BILL OF SALE
KNOW ALL PERSONS BY THESE PRESENTS:
That Drug Guild Distributors, Inc., a New Jersey corporation ("Seller"),
pursuant to and in accordance with, the Asset Purchase Agreement, dated as of
July 1, 1997 (the "Agreement"), by and among Seller, Xxxxxx Health Services,
Inc., a New Jersey corporation ("Xxxxxx") and Xxxxxx Distributors, Inc., a New
Jersey corporation ("Buyer"), and for good and valuable consideration, the
receipt and sufficiency of which are hereby acknowledged, does hereby sell,
transfer, assign, convey and deliver to Buyer all of the "Assets" as defined in
the Agreement and as more particularly described below. Any and all initially
capitalized terms used in this Bill of Sale without definition shall have the
respective meanings assigned thereto in the Agreement.

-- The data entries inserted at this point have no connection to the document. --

-- ==== Sys2Proof/Laws/Commands.lean ====
section
/-! SUPPORT. What the bodies of the commands do: the clamped rectangle, the construction of a buffer, and what each
turn of the machine can answer. -/

namespace Sys2Proof.Machine

open Sys2Proof.Safety

/-- The pixels of the clamped region, one by one (41_transfer.md R121, R122). -/
theorem mem_clampedPixels {r : Rect} {s : State} {p : PixelWrite} :
    p ∈ clampedPixels r s ↔
      ∃ i j, i < effWidth r s ∧ j < effHeight r s ∧
        p = { x := r.x + i, y := r.y + j, c := s.inPixel (j * r.w + i) } := by
  simp only [clampedPixels, List.mem_flatMap, List.mem_range, List.mem_map]
  constructor
  · rintro ⟨j, hj, i, hi, rfl⟩
    exact ⟨i, j, hi, hj, rfl⟩
  · rintro ⟨i, j, hi, hj, rfl⟩
    exact ⟨j, hj, i, hi, rfl⟩

/-- Every pixel of the clamped region is inside the buffer (41_transfer.md R123). -/
theorem clampedPixels_inside {r : Rect} {s : State} {p : PixelWrite} (h : p ∈ clampedPixels r s) :
    p.x < s.width.toNat ∧ p.y < s.height.toNat := by
  obtain ⟨i, j, hi, hj, rfl⟩ := mem_clampedPixels.1 h
  simp only [effWidth, effHeight] at hi hj
  constructor <;> simp only <;> omega

/-- A buffer's stride and store length are those of its orientation and size (10_state.md R34). -/
theorem stride_of_bufferInv {s : State} (hv : s.valid = true) (h : BufferInv s) :
    s.stride = strideOf s.orient s.width.toNat ∧
      s.storelen.toNat = required s.orient s.width.toNat s.height.toNat ∧
      s.storelen.toNat ≤ s.cfg.storeCap.val := by
  obtain ⟨h1, h2, h3⟩ := h hv
  refine ⟨?_, ?_, h3⟩
  · cases ho : s.orient with
    | horizontal => simpa [State.stride, strideOf, ho, packedExtent, packedDim] using h1
    | vertical => simp [State.stride, strideOf, ho]
  · rw [h2, h1]
    rfl

/-- A pixel inside a good buffer has its byte in the store and written (40_calculator.md R109). -/
theorem pixelAddress_inStore {s : State} (hv : s.valid = true) (h : GoodBuffer s) {x y : Nat}
    (hx : x < s.width.toNat) (hy : y < s.height.toNat) :
    s.inStore (s.pixelAddress x y).index = true ∧
      (s.store.read (s.pixelAddress x y).index).isSome = true := by
  obtain ⟨h1, h2, h3⟩ := stride_of_bufferInv hv h.1
  have hlt : (s.pixelAddress x y).index < s.storelen.toNat := by
    rw [State.pixelAddress, h1, h2]
    exact bitAddress_index_lt _ hx hy
  exact ⟨(State.inStore_iff _ _).2 ⟨hlt, by omega⟩, h.2 hv _ hlt⟩

/-- Two pixels inside a good buffer with one byte and one bit are one pixel (40_calculator.md R109). -/
theorem pixelAddress_inj {s : State} (hv : s.valid = true) (h : BufferInv s) {x y x' y' : Nat}
    (hx : x < s.width.toNat) (hx' : x' < s.width.toNat)
    (hi : (s.pixelAddress x y).index = (s.pixelAddress x' y').index)
    (hp : (s.pixelAddress x y).phys = (s.pixelAddress x' y').phys) : x = x' ∧ y = y' := by
  simp only [State.pixelAddress, (stride_of_bufferInv hv h).1] at hi hp
  exact bitAddress_inj s.orient hx hx' hi hp

/-- The loop of UPDATE answers on a good buffer. -/
theorem drawRect_of_good {r : Rect} {s : State} (hv : s.valid = true) (h : GoodBuffer s) :
    ∃ t, drawRect r s = .ok t :=
  drawAll_of_written
    (fun _ hp => (pixelAddress_inStore hv h (clampedPixels_inside hp).1 (clampedPixels_inside hp).2).1)
    (fun _ hp => (pixelAddress_inStore hv h (clampedPixels_inside hp).1 (clampedPixels_inside hp).2).2)

/-- The loop of UPDATE writes each pixel of the clamped region (41_transfer.md R124). -/
theorem drawRect_pixel {r : Rect} {s t : State} (hv : s.valid = true) (hb : BufferInv s)
    (h : drawRect r s = .ok t) {i j : Nat} (hi : i < effWidth r s) (hj : j < effHeight r s) :
    pixel t (r.x + i) (r.y + j) = some (monoBit (s.inPixel (j * r.w + i))) := by
  have hp : (⟨r.x + i, r.y + j, s.inPixel (j * r.w + i)⟩ : PixelWrite) ∈ clampedPixels r s :=
    mem_clampedPixels.2 ⟨i, j, hi, hj, rfl⟩
  rw [pixel, drawAll_pixelAddress h]
  refine drawAll_storeBit_drawn h (bitAddress_phys_lt _ _ _ _) ⟨_, hp, rfl, rfl⟩ fun q hq h1 h2 => ?_
  have hxy := pixelAddress_inj hv hb (clampedPixels_inside hq).1 (clampedPixels_inside hp).1 h1 h2
  obtain ⟨i', j', -, -, rfl⟩ := mem_clampedPixels.1 hq
  simp only at hxy
  have h3 : i' = i := by omega
  have h4 : j' = j := by omega
  simp [h3, h4]

/-- The loop of UPDATE leaves every bit no pixel of the clamped region addresses (41_transfer.md R125). -/
theorem drawRect_other {r : Rect} {s t : State} (h : drawRect r s = .ok t) {a k : Nat} (hk : k < 8)
    (hne : ∀ i j, i < effWidth r s → j < effHeight r s →
      a ≠ (s.pixelAddress (r.x + i) (r.y + j)).index ∨ k ≠ (s.pixelAddress (r.x + i) (r.y + j)).phys) :
    storeBit t a k = storeBit s a k := by
  refine drawAll_storeBit_other h hk fun p hp => ?_
  obtain ⟨i, j, hi, hj, rfl⟩ := mem_clampedPixels.1 hp
  exact hne i j hi hj

/-- The bytes of a store decide its bits, and its bits its bytes. -/
theorem read_eq_of_storeBit {s t : State} {a : Nat} (h : ∀ k < 8, storeBit s a k = storeBit t a k) :
    s.store.read a = t.store.read a := by
  have h0 := h 0 (by omega)
  cases hs : s.store.read a with
  | none => simpa [storeBit, hs, eq_comm] using h0
  | some v =>
    cases ht : t.store.read a with
    | none => simp [storeBit, hs, ht] at h0
    | some w =>
      congr 1
      refine BitVec.eq_of_getLsbD_eq fun k hk => ?_
      simpa [storeBit, hs, ht] using h k hk

/-- A construction that fits leaves the installed configuration and the bytes given, from address 0 up. -/
theorem build_eq_ok {o : Orientation} {bytes : List Byte} {s t : State} (h : build o bytes s = .ok t) :
    t = (s.install o s.opw s.oph (s.requiredOperand o)).setStore t.store ∧
      ∀ a, t.store.read a = if a < bytes.length then bytes[a]? else s.store.read a := by
  refine ⟨writeBytes_setStore h, fun a => ?_⟩
  have := writeBytes_read h a
  simpa using this

/-- A required length within the capacity survives the 32-bit STORELEN. -/
theorem requiredOperand_toNat {o : Orientation} {s : State} (h : s.requiredOperand o ≤ s.cfg.storeCap.val) :
    (BitVec.ofNat 32 (s.requiredOperand o)).toNat = s.requiredOperand o := by
  have := s.cfg.storeCap.isLt
  simp only [BitVec.toNat_ofNat]
  omega

/-- The eight-length of a 32-bit extent survives the 32-bit EIGHTLEN. -/
theorem eightLength_toNat (w : Word) : (BitVec.ofNat 32 (eightLength w.toNat)).toNat = eightLength w.toNat := by
  have := eightLength_le w.toNat w.isLt
  simp only [BitVec.toNat_ofNat]
  omega

/-- A construction that fits answers. -/
theorem build_of_fits {o : Orientation} {bytes : List Byte} {s : State}
    (hl : bytes.length = s.requiredOperand o) (h : s.requiredOperand o ≤ s.cfg.storeCap.val) :
    ∃ t, build o bytes s = .ok t := by
  refine writeBytes_of_inStore fun a _ ha => (State.inStore_iff _ _).2 ?_
  simp only [State.install_storelen, State.install_cfg, requiredOperand_toNat h]
  omega

/-- A construction that fits leaves a good buffer (42_construction.md R155). -/
theorem build_good {o : Orientation} {bytes : List Byte} {s t : State} (h : build o bytes s = .ok t)
    (hl : bytes.length = s.requiredOperand o) (hc : s.requiredOperand o ≤ s.cfg.storeCap.val) :
    t.valid = true ∧ GoodBuffer t := by
  obtain ⟨ht, hr⟩ := build_eq_ok h
  have hv : t.valid = true := by rw [ht]; rfl
  have hs : t.storelen.toNat = s.requiredOperand o := by
    rw [ht]
    simp [requiredOperand_toNat hc, -BitVec.toNat_ofNat]
  refine ⟨hv, fun _ => ⟨?_, ?_, ?_⟩, fun _ a ha => ?_⟩
  · rw [ht]
    cases o <;> simp [packedExtent, packedDim, eightLength_toNat, -BitVec.toNat_ofNat]
  · rw [hs, ht]
    cases o <;>
      simp [packedDim, otherExtent, otherDim, eightLength_toNat, State.requiredOperand, required, -BitVec.toNat_ofNat]
  · rw [hs, ht]
    simpa using hc
  · have ha' : a < bytes.length := by omega
    rw [hr a, if_pos ha']
    simp [ha']

/-- A body that has run: the command completes with OK, or the model faults. -/
theorem completeBody_eq_next {r : Except Fault State} {t : State} :
    completeBody r = .next t ↔ ∃ u, r = .ok u ∧ t = u.finish .ok := by
  cases r <;> simp [completeBody, eq_comm]

/-- What a turn can answer as a next state. -/
theorem takeTurn_eq_next {x : Turn} {s t : State} (h : takeTurn x s = .next t) :
    (x = .reset ∧ t = s.afterReset) ∨
      (s.hazard = none ∧
        ((x = .engine ∧ engineTurn s = .next t) ∨ ∃ tr, x = .host tr ∧ hostTurn tr s = .next t)) := by
  cases x with
  | reset =>
    simp only [takeTurn, Host.Outcome.next.injEq] at h
    exact .inl ⟨rfl, h.symm⟩
  | engine =>
    cases hz : s.hazard with
    | none => exact .inr ⟨rfl, .inl ⟨rfl, by simpa [takeTurn, hz] using h⟩⟩
    | some info => simp [takeTurn, hz] at h
  | host tr =>
    cases hz : s.hazard with
    | none => exact .inr ⟨rfl, .inr ⟨tr, rfl, by simpa [takeTurn, hz] using h⟩⟩
    | some info => simp [takeTurn, hz] at h

/-- What the engine's turn can answer as a next state. -/
theorem engineTurn_eq_next {s t : State} (h : engineTurn s = .next t) :
    (s.busy = false ∧ t = s) ∨ (s.busy = true ∧ runPending s = .next t) := by
  cases hb : s.busy with
  | false =>
    simp only [engineTurn, hb, Bool.false_eq_true, if_false, Host.Outcome.next.injEq] at h
    exact .inl ⟨rfl, h.symm⟩
  | true => exact .inr ⟨rfl, by simpa [engineTurn, hb] using h⟩

/-- What the pending word can answer as a next state. -/
theorem runPending_eq_next {s t : State} (h : runPending s = .next t) :
    (∃ i, decode s.pending = .ok i ∧ exec i s = .next t) ∨
      (∃ e, decode s.pending = .error e ∧ t = s.finish .errIllegal) := by
  unfold runPending at h
  cases hd : decode s.pending with
  | ok i => exact .inl ⟨i, rfl, by simpa [hd] using h⟩
  | error e =>
    simp only [hd, complete, Host.Outcome.next.injEq] at h
    exact .inr ⟨e, rfl, h.symm⟩

/-- What a host turn can answer as a next state. -/
theorem hostTurn_eq_next {tr : Transaction} {s t : State} (h : hostTurn tr s = .next t) :
    WellFormed.transaction s.cfg tr = true ∧
      ((s.busy = true ∧ isStatusRead tr = false ∧ t = s.raiseHazard (hazardInfo tr)) ∨
        ((s.busy = false ∨ isStatusRead tr = true) ∧ t = transact tr s)) := by
  unfold hostTurn at h
  cases hw : WellFormed.transaction s.cfg tr <;> cases hb : s.busy <;> cases hr : isStatusRead tr <;>
    simp_all

end Sys2Proof.Machine
end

1. All inventories of Seller;
2. All accounts, accounts receivable, notes and notes receivable
including but not limited to (i) receivables in collection or in suit
included in the Closing Balance Sheet and (ii) those receivables
documented in Schedule 1.01(a)(ii) of the Agreement and not previously
paid, retired or cancelled;
3. Those prepaid expenses set forth in Schedule 1.01(a)(iii) of the
Agreement;
4. All rights under contracts, agreements, leases, licenses, purchase
orders, customer sales agreements and other instruments, including
those set forth on Schedule 4.01(i) and Schedule 4.01(q) of the
Agreement;
5. All real estate set forth on Schedule 4.01(q) of the Agreement,
together with all buildings, fixtures and improvements located on or
attached thereto, including Seller's right, title and interest in and
to all leases, subleases, franchises, licenses, permits (to the extent
transferable), easements and rights-of-way which are appurtenant to
said real estate;
6. All books; payment records; accounts; customer lists; environmental
reports or studies; correspondence; technical, accounting, and
procedural manuals; employment and personnel records; and other useful
business records, including electronic media, and any confidential or
other information (other than information relating to claims retained
by Seller pursuant to Section 1.01(b)(iii)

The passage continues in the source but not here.